Aljazeera America - January 14, 2015, by Wilson Dizard - New York City’s municipal identification card, launched Monday, quickly became a hot ticket, with thousands of residents eager to receive one lining up at distribution centers across the city — a volume that prompted city officials on Wednesday to start processing card applications by appointment only.
The nation’s largest city joins a handful of other municipalities — from San Francisco to Mercer County, New Jersey — that in recent years have issued their own ID cards to make life easier and safer for large populations of undocumented immigrants and anyone else in need of identification. Available free of charge to anyone 14 years or older in New York City, the cards also provide discounts at businesses and free access to some of the city's museums.
“It’s something good they should have done a long time ago," Alice King, 46, originally from Trinidad but a Brooklyn resident for the last 15 years, told local news site DNAInfo.
Based on its size alone, New York City’s program could become a model for municipal IDs in other U.S. cities, civil liberties advocates say.
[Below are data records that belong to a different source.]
/-- The B-link transmitter's choice: it lets a record being sent run on; idle, it sends the oldest control
record; else, unless the port is held, the first issuable lane after the last lane served, ascending and
wrapping, issues its head (R82, R86, R87). -/
def Obligations.TransmitterChooses : Prop :=
  ∀ s : State,
    (s.bLink.sending ≠ none → transmitterChoice s = s)
      ∧ (s.bLink.sending = none → ∀ r rest, s.bLink.control = r :: rest →
        transmitterChoice s = { s with bLink := { s.bLink with sending := some r, control := rest } })
      ∧ (s.bLink.sending = none → s.bLink.control = [] →
        (s.hold ≠ .free ∨ ∀ l, ¬ (s.lanes.get l).Issuable) → transmitterChoice s = s)
      ∧ (s.bLink.sending = none → s.bLink.control = [] → s.hold = .free →
        ∀ l : LaneId, (s.lanes.get l).Issuable →
        (∀ m : LaneId, (s.lanes.get m).Issuable →
          (l.val + 47 - s.bLink.lastServed.val) % 48 ≤ (m.val + 47 - s.bLink.lastServed.val) % 48) →
        transmitterChoice s = issue l s)

/-- Issue, stage by stage: the head leaves the ready queue, takes the block and its index, joins the
outstanding list with its timer; the PROGRAM is sent; the index rises, or the block is complete and the lane
pops and makes the want check; then a full or flagged filling unit seals (R72, R83, R111, R112, R115; log
entries 20 and 23). -/
def Obligations.IssueOfAUnit : Prop :=
  ∀ (s : State) (l : LaneId) (u : SealedUnit) (q f : List SealedUnit) (k : BlockAddr) (n : Nat)
    (again : Bool) (b b' : Lane) (wants : List BRecord),
    ((s.lanes.get l).requeued = u :: q ∧ (s.lanes.get l).fresh = f ∧ again = true
      ∨ (s.lanes.get l).requeued = [] ∧ q = [] ∧ (s.lanes.get l).fresh = u :: f ∧ again = false) →
    (s.lanes.get l).current = some k → (s.lanes.get l).nextIndex = n →
    ((s.lanes.get l).state = .opened ∨ (s.lanes.get l).state = .draining) →
    b = { s.lanes.get l with
      requeued := q, fresh := f
      outstanding := (s.lanes.get l).outstanding
        ++ [⟨u.entries, k, n, u.attempt, again, s.settings.resultTimeout⟩]
      unitsIssued := (s.lanes.get l).unitsIssued + 1 } →
    (n + 1 < s.settings.unitsPerBlock ∧ wants = [] ∧ b' = { b with nextIndex := n + 1 }
      ∨ s.settings.unitsPerBlock ≤ n + 1 ∧ b.reserve = []
        ∧ wants = (if b.want then [] else [.want l 8])
        ∧ b' = { b with
            current := none, nextIndex := 0, blocksCompleted := b.blocksCompleted + 1, want := true }
      ∨ ∃ x rest, s.settings.unitsPerBlock ≤ n + 1 ∧ b.reserve = x :: rest
        ∧ wants = (if b.want = false ∧ rest.length ≤ s.settings.refillMark then [.want l (8 - rest.length)]
            else [])
        ∧ b' = { b with
            current := some x, nextIndex := 0, reserve := rest, blocksCompleted := b.blocksCompleted + 1
            want := b.want || decide (rest.length ≤ s.settings.refillMark) }) →
    issue l s = State.createAllB { s with
        lanes := s.lanes.set l
          (if b'.filling ≠ [] ∧ b'.ready.length < 4
              ∧ (s.settings.unitSize ≤ b'.filling.length ∨ b'.sealPending = true) then
            b'.sealFilling s.settings.unitSize
          else b')
        bLink := { s.bLink with
          sending := some (.program l k n u.attempt s.settings.unitSize u.entries)
          lastServed := l } } wants

/-! ## Lane requests -/

/-- The completion check of a flush: while FLUSHING with no lane holding work, FLUSH-DONE is created and the mode
becomes FLUSHED, or RUN with the level deasserted; otherwise nothing (R145, R146). -/
def Obligations.FlushCompletion : Prop :=
  ∀ s : State,
    (s.mode = .flushing → (∀ l, (s.lanes.get l).filling = [] ∧ (s.lanes.get l).ready = []
        ∧ (s.lanes.get l).outstanding = []) →
      flushCheck s = { s.createF .flushDone with mode := if s.warning = true then .flushed else .run })
    ∧ ((s.mode ≠ .flushing ∨ ∃ l, ¬ ((s.lanes.get l).filling = [] ∧ (s.lanes.get l).ready = []
        ∧ (s.lanes.get l).outstanding = [])) → flushCheck s = s)

/-- DRAIN, by the state of the lane: the map entries naming it cleared, the filling unit sealed, flagged or left,
the timer stopped; a lane with nothing left closes in the same step, its blocks handed back in order (R45,
R80, R94, R95, R97; log entries 9 and 20). -/
def Obligations.Drain : Prop :=
  ∀ (s base : State) (id : BitVec 16) (l : LaneId) (ln : Lane) (rest : List FrontRec) (lane : LaneField),
    s.FrontIsNext (.admin ⟨id, .laneRequest lane .drain⟩) rest → lane.val = l.val →
    base = s.frontTaken rest → ln = s.lanes.get l →
    (ln.state = .draining → exec .drain s =
        .next (State.latchLevels (base.createF (.adminReply id .ok .none))))
      ∧ (ln.state = .closed ∨ ln.state = .fault → exec .drain s =
        .next (State.latchLevels (base.createF (.adminReply id .state .none))))
      ∧ (ln.state = .opening ∨ ln.state = .opened → ∃ groups,
        (∀ g, (groups.get g).fallback = (s.groups.get g).fallback
          ∧ (groups.get g).sealAge = (s.groups.get g).sealAge
          ∧ ∀ c, (groups.get g).laneMap.get c =
            if (s.groups.get g).laneMap.get c = some l then none else (s.groups.get g).laneMap.get c)
        ∧ (ln.holdsWork = true → exec .drain s = .next (State.latchLevels (transmitterChoice (State.createF
          { base with
            groups := groups
            lanes := s.lanes.set l
              { (if ln.filling = [] then ln
                 else if ln.ready.length < 4 then ln.sealFilling s.settings.unitSize
                 else if ln.filling.length < s.settings.unitSize then { ln with sealPending := true }
                 else ln) with state := .draining, sealAge := none } }
          (.adminReply id .ok .none)))))
        ∧ (ln.holdsWork = false → exec .drain s = .next (State.latchLevels (transmitterChoice (State.createF
          (flushCheck (State.createAllB { base with
            groups := groups
            lanes := s.lanes.set l { ln with
              state := .closed, owner := none, want := false, current := none, nextIndex := 0
              reserve := [], sealAge := none } }
            ((match ln.current with
              | some k => [.giveback lane k (if ln.nextIndex = 0 then .unused else .partlyUsed)
                  (if ln.nextIndex = 0 then none else some ln.nextIndex)]
              | none => [])
              ++ ln.reserve.map fun b => .giveback lane b .unused none)))
          (.adminReply id .ok .none))))))

/-- STOP, and FAULT entry said whole: maps, timer and flag; the ready units and then the filling unit discarded
and settled failed; the reserve stack handed back UNUSED; the residency timer started; the current block
handed back FAULTED when nothing is outstanding (R46, R94, R99, R100, R102; log entries 9 and
20). -/
def Obligations.StopAndFaultEntry : Prop :=
  ∀ (s : State) (l : LaneId) (ln : Lane), ln = s.lanes.get l →
    (∃ groups,
      (∀ g, (groups.get g).fallback = (s.groups.get g).fallback
          ∧ (groups.get g).sealAge = (s.groups.get g).sealAge
          ∧ ∀ c, (groups.get g).laneMap.get c =
            if (s.groups.get g).laneMap.get c = some l then none else (s.groups.get g).laneMap.get c)
        ∧ faultEntry l s = State.createAllB
          (settleEntries false (ln.ready.flatMap SealedUnit.entries ++ ln.filling.map .sector) { s with
            groups := groups
            lanes := s.lanes.set l { ln with
              state := .fault, sealAge := none, sealPending := false, requeued := [], fresh := []
              filling := [], reserve := [], residency := .running s.settings.faultResidency
              current := if ln.outstanding = [] then none else ln.current
              nextIndex := if ln.outstanding = [] ∧ ln.current ≠ none then 0 else ln.nextIndex } })
          ((ln.reserve.map fun b => .giveback (LaneId.field l) b .unused none)
            ++ if ln.outstanding = [] then
                ln.current.toList.map fun b => .giveback (LaneId.field l) b .faulted none
              else []))
      ∧ ∀ (id : BitVec 16) (rest : List FrontRec) (lane : LaneField),
        s.FrontIsNext (.admin ⟨id, .laneRequest lane .stop⟩) rest → lane.val = l.val →
        (ln.state = .opening ∨ ln.state = .opened ∨ ln.state = .draining → exec .stop s =
            .next (State.latchLevels
              ((flushCheck (faultEntry l (s.frontTaken rest))).createF (.adminReply id .ok .none))))
          ∧ (ln.state = .closed ∨ ln.state = .fault → exec .stop s =
            .next (State.latchLevels ((s.frontTaken rest).createF (.adminReply id .state .none))))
There are about 500,000 undocumented immigrants in New York City.
“It remains to be seen, but I think the intended effect is that New Yorkers will have a lot easier time accessing city services and being part of the economic life of the city,” said Emily Tucker, senior staff attorney with the Center for Popular Democracy, an advocacy group that published a report in 2013 hailing the use of municipal ID cards across the nation.
So far, nine U.S. municipalities issue ID cards, with most in the San Francisco or New York City metropolitan areas. Washington, D.C., has a version as well. Other cities — including Chicago and Phoenix — are looking into launching similar programs.
Supporters of municipal IDs, which were piloted in 2007 in New Haven, Connecticut, say that issuing the cards to undocumented residents fills a gap left by a lack of immigration reform in Congress.
They also say the IDs make everyone safer by allowing such residents to no longer be afraid to report crimes against them or others to police. Without identification, many undocumented immigrants fear risking deportation by speaking to authorities.
In New York City, police say they will accept the cards as an adequate form of identification, which Tucker said will “make interactions with police smoother.”
“Now police can issue a summons instead of arresting a person without ID for something like an open container violation, instead of taking them to the precinct to spend a night in jail,” she added.
The cards can help undocumented residents do simple things like open bank accounts, rent apartments, board flights and access medical help — tasks made far more difficult or even impossible without identification.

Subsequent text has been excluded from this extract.